The messaging from Baze, however, was clear: to “further build … US partnership with the Sudanese Armed Forces”, all the while the US embassy in Khartoum still lacks its full diplomatic capacity, as ensured through the appointment of an Ambassador, to pursue high-level engagement with the civilian government. It’s worth noting that the US has shown a willingness to turn its back on democracy abroad many times before. With the power balance between military and civilian still very much in flux, there are no guarantees for Sudan’s civilian transition that it will have a permanent friend in any country, western or eastern.

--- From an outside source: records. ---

-- ==== Sys2Proof/Machine/Completion.lean ====
section
/-! DEFINITION. Message-signalled interrupts, management messages, and the completion of a command: the completion entry of
its path, its MSI and its journal entry (R246, R253 to R258, R266, R337, R338, R406). -/

namespace Sys2Proof.Machine

/-! Interrupt files -/

/-- The interrupt-file page at an address (R337): host die, and file number core × 9 + 0 for M, + 1 for S, + 1 + g for guest
file g. -/
def interruptFile (a : Nat) : Option (Nat × Nat × Nat) :=
  (List.range 8).findSome? (fun h =>
    let w := squareWindow (hostSquare h)
    if w + 0x200000 ≤ a ∧ a < w + 0x300000 then
      let o := a - (w + 0x200000)
      some (h, o / 0x8000 * 9 + 1 + o % 0x8000 / 0x1000, o % 0x1000)
    else if w + 0x300000 ≤ a ∧ a < w + 0x320000 then
      let o := a - (w + 0x300000)
      some (h, o / 0x1000 * 9, o % 0x1000)
    else none)

/-- Make an identity pending in an interrupt file (R337): identity 0 and identities above 255 are ignored. -/
def State.setPending (s : State) (h file id : Nat) : State :=
  if id = 0 ∨ 255 < id then s
  else s.modHost h (fun v =>
    { v with pending := Sparse.nset [] v.pending file (Sparse.insertNat (Sparse.nget [] v.pending file) id) })

/-- HD_STATUS.STATE is RUNNING (Table 12.8). -/
def State.hostRunning (s : State) (h : Nat) : Bool := decide (s.field .hdStatus h 0 1 2 = 1)

/-- HD_STATUS.FENCED. -/
def State.hostFenced (s : State) (h : Nat) : Bool := s.flag .hdStatus h 0 3

/-- A device interrupt (R338): a 32-bit write to the seteipnum_le offset of an interrupt-file page of a host die of the source's
partition. Any other address sends nothing and records a WARNING; a die in reset or fenced drops it. -/
def State.sendMsi (s : State) (part : Option Nat) (block source addr : Nat) (data : BitVec 32) : State :=
  match interruptFile addr with
  | some (h, file, 0) =>
    if s.hostOwner h = part ∧ part ≠ none then
      if s.hostRunning h && !s.hostFenced h then s.setPending h file data.toNat else s.bump .hdMsiDrop h
    else s.event block 0x02 .warning part source (leBytes 8 addr)
  | _ => s.event block 0x02 .warning part source (leBytes 8 addr)

/-! Management messages -/

/-- The module ID of this module (OL_MODULE_ID). -/
def State.moduleId (s : State) : BitVec 13 := BitVec.ofNat 13 (s.field .olModuleId 0 0 0 13)

/-- A message put on a quad's queue of messages to send (R359). -/
def State.pushMsg (s : State) (quad : Nat) (m : LinkMsg) : State :=
  s.modQuad quad (fun v => { v with outMsgs := v.outMsgs ++ [m] })

/-- The partner module ID of a quad: OL_QSTATUS [63:51]. -/
def State.partnerOf (s : State) (quad : Nat) : BitVec 13 := BitVec.ofNat 13 (s.field .olQstatus quad 0 51 13)

/-- A MGMT message (R360): KIND and the tick in the first unit, then the units of Table 13.6c. -/
def State.mgmtMsg (s : State) (dst : BitVec 13) (kind : Nat) (srcPart dstPart : Nat) (xid : BitVec 16) (units : List Byte) : LinkMsg :=
  { op := 0x09, status := 0, dst := dst, src := s.moduleId, srcPart := BitVec.ofNat 3 srcPart,
    dstPart := BitVec.ofNat 3 dstPart, xid := xid, seq := 0, lines := 0, epoch := 0, turn := 0, rctr := 0, addr := 0,
    payload := leBytes 8 kind ++ leBytes 8 s.now.toNat ++ units }

/-- Send a MGMT message to a module on a quad. -/
def State.sendMgmt (s : State) (quad : Nat) (dst : BitVec 13) (kind srcPart dstPart : Nat) (xid : BitVec 16) (units : List Byte) : State :=
  s.pushMsg quad (s.mgmtMsg dst kind srcPart dstPart xid units)

/-! States and roles of a quad (Tables 13.3, 13.10) -/

def quadDark : Nat := 0
def quadTraining : Nat := 1
def quadUp : Nat := 2
def quadDownState : Nat := 3
def quadVacant : Nat := 4

def roleFabric : Nat := 0
def roleDirect : Nat := 1
def rolePool : Nat := 2
def roleDark : Nat := 3

def State.quadState (s : State) (n : Nat) : Nat := s.field .olQstatus n 0 12 4
def State.quadRole (s : State) (n : Nat) : Nat := s.field .olQstatus n 0 16 2
def State.quadIsUp (s : State) (n : Nat) : Bool := decide (s.quadState n = quadUp)

/-- The first UP DIRECT or FABRIC quad of a partition that leads to a module (R296). -/
def State.quadTo (s : State) (p : Nat) (m : BitVec 13) : Option Nat :=
  (s.partQuads p).find? (fun n => s.quadIsUp n &&
    ((decide (s.quadRole n = roleDirect) && decide (s.partnerOf n = m)) || decide (s.quadRole n = roleFabric)))

/-- The first UP DIRECT quad that leads to a member of a spanning book (R100, R376). -/
def State.memberQuad (s : State) (p m : Nat) : Option Nat := s.quadTo p (BitVec.ofNat 13 m)

/-- Send a MGMT message to every other member of the spanning book of a partition, on the quads that reach it. -/
def State.tellMembers (s : State) (p kind : Nat) (units : List Byte) : State :=
  (s.part p).members.foldl (fun s (m, dest) =>
    match s.memberQuad p m with
    | some q => s.sendMgmt q (BitVec.ofNat 13 m) kind p dest 0 units
    | none => s) s

/-! Completions -/

/-- The 64 bytes of a completion (Table 9.9). -/
def completionBytes (opcode : BitVec 16) (st : Status) (phase replay : Bool) (tag : BitVec 32) (turn : Option Word)
    (result : List Byte) : List Byte :=
  leBytes 2 opcode.toNat ++ [BitVec.ofNat 8 st.code] ++
  [BitVec.ofNat 8 ((if phase then 1 else 0) + (if replay then 2 else 0))] ++ leBytes 4 tag.toNat ++
  leBytes 8 ((turn.getD (BitVec.allOnes 64)).toNat) ++ padTo 48 result

/-- Send the MSI of a ring now (R256). -/
def State.ringMsi (s : State) (p n : Nat) : State :=
  let s := s.modRing p n (fun r => { r with lastMsi := some s.now, msiOwed := false })
  s.sendMsi (some p) 0x11 0 (s.reg .mbRingMsiAddr p n).toNat ((s.reg .mbRingMsiData p n).setWidth 32)

/-- A completion whose command had NOTIFY set (R256): an MSI, not sooner than HOLDOFF after the ring's previous one. -/
def State.notifyRing (s : State) (p n : Nat) : State :=
  let hold := 100 * s.field .mbRingCtl p n 32 16
  match (s.ring p n).lastMsi with
  | some t => if t.toNat + hold ≤ s.now.toNat then s.ringMsi p n else s.modRing p n (fun r => { r with msiOwed := true })
  | none => s.ringMsi p n

/-- Write a completion into the next entry of a ring's completion ring, as a coherent host-side requester (R253, R255). -/
def State.writeCompletion (s : State) (p n : Nat) (opcode : BitVec 16) (st : Status) (replay : Bool) (c : Cmd)
    (turn : Option Word) (result : List Byte) : State :=
  let cq := s.reg .mbRingCq p n
  let i := s.field .mbRingCqProd p n 0 32
  let size := ringEntries cq
  let phase := decide (i / size % 2 = 0)
  let s := s.hostWrite (ringBase cq + i % size * 64) (completionBytes opcode st phase replay c.tag turn result)
  let s := s.setReg .mbRingCqProd p n (BitVec.ofNat 64 ((i + 1) % 2 ^ 32))
  let s := s.modRing p n (fun r => { r with outstanding := r.outstanding - 1 })
  if c.notify then s.notifyRing p n else s

/-- The bytes of a journal entry that its CRC-32C covers (R246). DESIGN CHOICE (log 81): the spec gives the entry no layout. -/
def journalBytes (c : Cmd) (opcode : BitVec 16) (reached : Bool) : List Byte :=
  let flags := (if c.notify then 1 else 0) + (if c.fence then 2 else 0) + (if c.reserved then 4 else 0) + (if reached then 8 else 0)
  let path : List Byte := match c.path with
    | .ring p n => [0, BitVec.ofNat 8 p, BitVec.ofNat 8 n]
    | .bmc => [1]
    | .mgmt p q m x => [2, BitVec.ofNat 8 p, BitVec.ofNat 8 q] ++ leBytes 2 m.toNat ++ leBytes 2 x.toNat
  leBytes 2 opcode.toNat ++ leBytes 4 c.tag.toNat ++ [c.target, BitVec.ofNat 8 flags] ++ path

/-- The journal entry of an accepted command. -/
def journalEntry (c : Cmd) (opcode : BitVec 16) (reached : Bool) : JournalEntry :=
  { cmd := c, opcode := opcode, reached := reached, crc := crc32c (journalBytes c opcode reached) }

/-- An entry passes its CRC. -/
def JournalEntry.good (e : JournalEntry) : Bool := decide (e.crc = crc32c (journalBytes e.cmd e.opcode e.reached))

/-- An entry is that of a command. -/
def JournalEntry.isOf (e : JournalEntry) (c : Cmd) (opcode : BitVec 16) : Bool := decide (e.cmd = c ∧ e.opcode = opcode)

/-- The operation of a command reaches the hardware (R246). -/
def State.markReached (s : State) (c : Cmd) (opcode : BitVec 16) : State :=
  { s with referee := { s.referee with
    journal := s.referee.journal.map (fun e => if e.isOf c opcode then journalEntry c opcode true else e) } }

/-- The partition that a command's path belongs to, if it is a ring's or a quad's. -/
def cmdPart (c : Cmd) : Option Nat :=
  match c.path with
  | .ring p _ => some p
  | .mgmt p _ _ _ => some p
  | .bmc => none

/-- Complete a command on its path, and remove its journal entry (R246): no command completes twice, so one with no entry left gives nothing. -/
def State.completeNow (s : State) (c : Cmd) (opcode : BitVec 16) (st : Status) (replay : Bool) (turn : Option Word)
    (result : List Byte) : State :=
  if !s.referee.journal.any (fun e => e.isOf c opcode) then s else
  let s := { s with referee := { s.referee with journal := s.referee.journal.eraseP (fun e => e.isOf c opcode) } }
  let s := match cmdPart c with
    | some p => if st = Status.streamTableFull then s.bump .stFullRefused p else s
    | none => s
  match c.path with
  | .ring p n => s.writeCompletion p n opcode st replay c turn result
  | .bmc =>
    { s with referee := { s.referee with
        bmcOut := s.referee.bmcOut ++ [completionBytes opcode st true replay c.tag turn result] } }
  | .mgmt p quad m xid =>
    s.sendMgmt quad m 0x02 p 0 xid (completionBytes opcode st true replay c.tag turn result)

/-- Complete a command; while the Referee is down the completion waits for the end of its restart (R245, R246). -/
def State.completeWith (s : State) (c : Cmd) (opcode : BitVec 16) (st : Status) (replay : Bool) (turn : Option Word)
    (result : List Byte) : State :=
  if s.up then s.completeNow c opcode st replay turn result
  else
    { s with referee := { s.referee with
        held := s.referee.held ++ [(c, opcode, BitVec.ofNat 8 st.code, turn, result)] } }

/-- Complete a command with a status and no result. -/
def State.complete (s : State) (c : Cmd) (opcode : BitVec 16) (st : Status) (turn : Option Word := none)
    (result : List Byte := []) : State :=
  s.completeWith c opcode st false turn result

/-- A partition reset completes (R443): it is no longer in progress. -/
def State.completeReset (s : State) (p : Nat) (c : Cmd) (st : Status) (turn : Option Word) (result : List Byte := []) : State :=
  (s.modPart p (fun v => { v with resetCmd := none })).complete c 0x0202 st turn result

/-- A result that begins at byte 16 with fields at given bytes: pieces of (byte, bytes). -/
def resultOf (l : List (Nat × List Byte)) : List Byte :=
  l.foldl (fun r (i, d) => overlay (padTo 48 r) (i - 16) d) (List.replicate 48 0)

end Sys2Proof.Machine
end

Sudan needs its allies to have unflinching support to its democratic transitions, in word and in deed, as a permanent interest. The temptation to forgo democracy for some measure of immediate stability, a temptation too often succumbed to by Western foreign policy, is reckless and short-termist. The fact remains that backing repressive military regimes is a false economy - any immediate rewards in terms of foreign policy progress have to be paid back with interest soon enough as political instability invariably endures or resurfaces.
The propensity towards this particular stance is rooted in a perverse fatalism which sees Africa and the Middle East - both of which Sudan straddles - as inherently inclined towards autocracy, with a preference for strongman politics. This view is often encouraged by many of the region’s governments and autocrats.
During transitions, this preference towards unitary and authoritarian politics means that regional and international relations are characterised by an inability to respond to plural politics, as engendered by civilian-led political change.
The stability of the Horn of Africa, the Red Sea, and the Sahel relies much more on the betterment of its people, and no shortcut to reforms will ensure this: it will only delay the inevitable and lay the grounds for future protest and resistance. A smart Sudanese, and indeed regional, foreign policy, requires both military and civilian powers of the transitioning governments to prioritise this.